People ask me about trolling motors all the time, with frequent questions being what size do I need for my boat, should I get a bow- or rear-mounted model, and how long of a shaft do I need?
Trolling motors have advanced significantly over the years. Early models ran on 12-volt systems with 28- or 36-pound thrust power. Today, serious anglers run 24- or 36-volt systems that run off two or three deep cycle batteries.
The Minn Kota Fortrex motor on the front of my boat has 101 pounds of thrust, has a 62” shaft, and runs on a 36-volt system. I honestly can tell you that I can hold my boat in any kind of weather conditions and I have not had dead batteries in years because of the top-notch Optima D31 batteries I use.
On the rear of my boat I have a Minn Kota Vantage motor that runs like a tiller motor. It has 101 pounds of thrust, as well.
I use my bow-mount motor for most fishing situations I’m faced with. Anytime you are casting or working a section of shoreline, a bow-mounted motor allows you to easily follow the contour of shoreline and manoeuvre the boat around.
If I am guiding or fishing for walleyes on a hump in the middle of the lake, where we are fishing vertically under the boat, then I’ll use the stern-mounted motor because it is very effective at holding the boat in one position.
I also have Wave Wackers on the rear of my boat to stop waves from crashing over the back of the boat in rough conditions.
When it comes to choosing a motor for your boat, you always should try to buy the most powerful one you can afford.
Though not all boats are set up to handle a 36-volt system, which involves three batteries, it is the way to go if you are spending long days on the water in all types of conditions.
Although the raw power is not all that much greater than a 24-volt motor, you just have a lot more juice to last you for a long day with a 36-volt system.
The general rule is boats under 16 feet can run a 12-volt system, which runs on one battery. Boats between 16 and 19 feet should use a 24-volt system while boats 20 feet and greater should use a 36-volt system.
Since they come in a variety of lengths, you need to match the length of the motor to the style of boat you have. Low-profile bass boats, for instance, can get away with 42” models.
Larger profile, mid-sized boats should look at 52” models while the high-sided walleye-style boats should consider having 62” models.
I run a 62” model on my boat because I want to have the long shaft in case I’m fishing in windy conditions with big waves so that my motor is not bouncing out of the water.
One of the most recent advancements in technology that has come along related to trolling motors has been the Minn Kota i-Pilot with its spot-lock function.

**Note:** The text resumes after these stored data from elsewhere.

-- ==== Sys2Proof/Machine/Dispatch.lean ====
section
/-! DEFINITION. One arm per operation. -/

namespace Sys2Proof.Machine

def exec (i : Instr) (s : State) : Host.Outcome State Fault Refusal :=
  match i with
  | .chk bytes => Sys2Proof.Machine.execChk bytes s
  | .encode payload dest frameId => Sys2Proof.Machine.execEncode payload dest frameId s
  | .rxByte b => Sys2Proof.Machine.execRxByte b s
  | .rxBlock bytes => Sys2Proof.Machine.execRxBlock bytes s
  | .rxTimeout => Sys2Proof.Machine.execRxTimeout s
  | .reset => Sys2Proof.Machine.execReset s
  | .verify f => Sys2Proof.Machine.execVerify f s
  | .extract f => Sys2Proof.Machine.execExtract f s
  | .angle p => Sys2Proof.Machine.execAngle p s
  | .rxDeliver b => Sys2Proof.Machine.execRxDeliver b s
  | .frameTxReq frameId dest payload => Sys2Proof.Machine.execFrameTxReq frameId dest payload s
  | .rxbStart => Sys2Proof.Machine.execRxbStart s
  | .rxbSpurious b => Sys2Proof.Machine.execRxbSpurious b s
  | .rxbLength b => Sys2Proof.Machine.execRxbLength b s
  | .rxbBody b => Sys2Proof.Machine.execRxbBody b s

end Sys2Proof.Machine
end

Some of the Minn Kota bow-mount models have a GPS incorporated into them that allows anglers to hit a button on a remote and it will hold the boat in one spot—regardless of the weather conditions.

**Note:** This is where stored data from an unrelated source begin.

/-- Accumulators that agree on `state`, `count`, `expected_total` and `buf[0..count-1]` are the same: no sequence of steps
tells them apart by its outputs, whatever older bytes `buf` holds (R11; R24, an inference of the spec's own). -/
def Obligations.StaleBytesAreUnobservable : Prop :=
  ∀ s s' : State, s.SameAccumulator s' → s.pending = s'.pending → s.outbox = s'.outbox →
    ∀ n : Nat,
      (∀ t, Sys2Proof.core.run n s = .next t → ∃ t' : State, Sys2Proof.core.run n s' = .next t' ∧
        State.SameAccumulator t t' ∧ State.pending t = t'.pending ∧ State.outbox t = t'.outbox) ∧
      (∀ r, Sys2Proof.core.run n s = .fault r → Sys2Proof.core.run n s' = .fault r) ∧
      (∀ r, Sys2Proof.core.run n s = .refused r → Sys2Proof.core.run n s' = .refused r)

/-! ### The testable properties of the source, each an inference the spec marks as its own (R120 to R128) -/

/-- Round trip (R120): every payload of 0 to 82 bytes is encoded and extracted unchanged. -/
def Obligations.PayloadRoundTrip : Prop :=
  ∀ (p : Bytes) (dest : Dest) (frameId : Byte) (s : State), p.length ≤ 82 →
    ∃ w, exec (.encode p dest frameId) s = .next (s.emit .encRsp (.encoded w)) ∧
      EndsWith (exec (.extract w) s) s (.payload p)

/-- Every encoded frame is well formed and valid (R121). -/
def Obligations.EncodedFramesAreValid : Prop :=
  ∀ (p : Bytes) (dest : Dest) (frameId : Byte) (w : Bytes) (s : State),
    exec (.encode p dest frameId) s = .next (s.emit .encRsp (.encoded w)) →
    w[0]? = some 0x7E#8 ∧
    (∃ h l : Byte, w[1]? = some h ∧ w[2]? = some l ∧ (be16 h l).toNat + 4 = w.length) ∧
    18 ≤ w.length ∧ w.length ≤ 100 ∧ EndsWith (exec (.verify w) s) s .valid

/-- Byte-at-a-time equivalence and noise tolerance (R122, R123): noise without a delimiter, then an encoded frame, fed to
a fresh receiver, gives `None` for every byte but the last and `Complete` of the frame for the last; the receiver is
fresh again. -/
def Obligations.NoiseThenFrameIsReceived : Prop :=
  ∀ (z p : Bytes) (dest : Dest) (frameId : Byte) (s : State), s.Fresh → (∀ b ∈ z, b ≠ 0x7E#8) → p.length ≤ 82 →
    ∃ (w : Bytes) (t : State), exec (.encode p dest frameId) s = .next (s.emit .encRsp (.encoded w)) ∧
      exec (.rxBlock (z ++ w)) s = .next t ∧ t.Fresh ∧
      t.outbox = s.outbox ++ List.replicate (z.length + w.length - 1) (.outcome .rxEvt .none) ++
        [.outcome .rxEvt (.complete w)]

/-- Overflow safety (R124): a frame that announces more than 100 bytes gives `None` 99 times and then `Overflow`, and the
receiver is fresh again; when no delimiter stands in the tail, a valid frame after it is received. -/
def Obligations.OversizeFrameOverflows : Prop :=
  ∀ (bytes : Bytes) (h l : Byte) (s : State), s.Fresh → bytes[0]? = some 0x7E#8 → bytes[1]? = some h →
    bytes[2]? = some l → 100 < (be16 h l).toNat + 4 → 100 ≤ bytes.length →
    (∃ t, exec (.rxBlock (bytes.take 100)) s = .next t ∧ t.Fresh ∧
      t.outbox = s.outbox ++ List.replicate 99 (.outcome .rxEvt .none) ++ [.outcome .rxEvt .overflow]) ∧
    ((∀ b ∈ bytes.drop 100, b ≠ 0x7E#8) →
      ∀ (p : Bytes) (dest : Dest) (frameId : Byte), p.length ≤ 82 →
        ∃ (w : Bytes) (v : State), exec (.encode p dest frameId) s = .next (s.emit .encRsp (.encoded w)) ∧
          exec (.rxBlock (bytes ++ w)) s = .next v ∧ v.Fresh ∧
          ∃ earlier, v.outbox = s.outbox ++ earlier ++ [.outcome .rxEvt (.complete w)])

/-- The range cases of R125 that `ANGLE` decides. -/
def Obligations.RangeRejectionCases : Prop :=
  ∀ s : State,
    EndsWith (exec (.angle [0x30]) s) s .payloadOutOfRange ∧
    EndsWith (exec (.angle [0x31, 0x38, 0x31]) s) s .payloadOutOfRange ∧
    EndsWith (exec (.angle [0x39, 0x39, 0x39]) s) s .payloadOutOfRange ∧
    EndsWith (exec (.angle [0x31]) s) s (.angle 1) ∧
    EndsWith (exec (.angle [0x31, 0x38, 0x30]) s) s (.angle 180)

/-- Every emitted frame is length-validated (R92, an inference of the spec's own): it begins with the delimiter, its
length field announces its size, its size is `expected_total` and is 4 to 100. -/
def Obligations.EmittedFramesAreLengthValidated : Prop :=
  ∀ (s t : State) (b : Byte) (f : Bytes), s.Inv → exec (.rxByte b) s = .next t →
    t.outbox = s.outbox ++ [.outcome .rxEvt (.complete f)] →
    f[0]? = some 0x7E#8 ∧ (∃ h l : Byte, f[1]? = some h ∧ f[2]? = some l ∧ (be16 h l).toNat + 4 = f.length) ∧
    (∃ e, s.expectedTotal = some e ∧ e.toNat = f.length) ∧ 4 ≤ f.length ∧ f.length ≤ 100

/-- Idempotence (R126): an emitted frame, fed to any fresh receiver, is emitted again on its last byte, with `None`
before. -/
def Obligations.EmittedFramesReparse : Prop :=
  ∀ (s t u : State) (b : Byte) (f : Bytes), s.Inv → exec (.rxByte b) s = .next t →
    t.outbox = s.outbox ++ [.outcome .rxEvt (.complete f)] → u.Fresh →
    ∃ v, exec (.rxBlock f) u = .next v ∧ v.Fresh ∧
      v.outbox = u.outbox ++ List.replicate (f.length - 1) (.outcome .rxEvt .none) ++
        [.outcome .rxEvt (.complete f)]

For a guide or angler who brings out several people on a trip and has to help with netting fish, taking fish off the hook, or baiting hooks (chores that take them away from the motor), this is a great function.
They also can be set up to troll along a shoreline and keep the boat in one depth. So if the walleyes are in 20 feet of water along a shoreline, you can set the motor to troll at a specific speed and stay in 20 feet of water, which is pretty neat.
A good trolling motor will make your fishing experiences more enjoyable and it will help you catch more fish.
So if it’s time to look for a new one, you probably can find some good end-of-the-season sales over the next couple of months.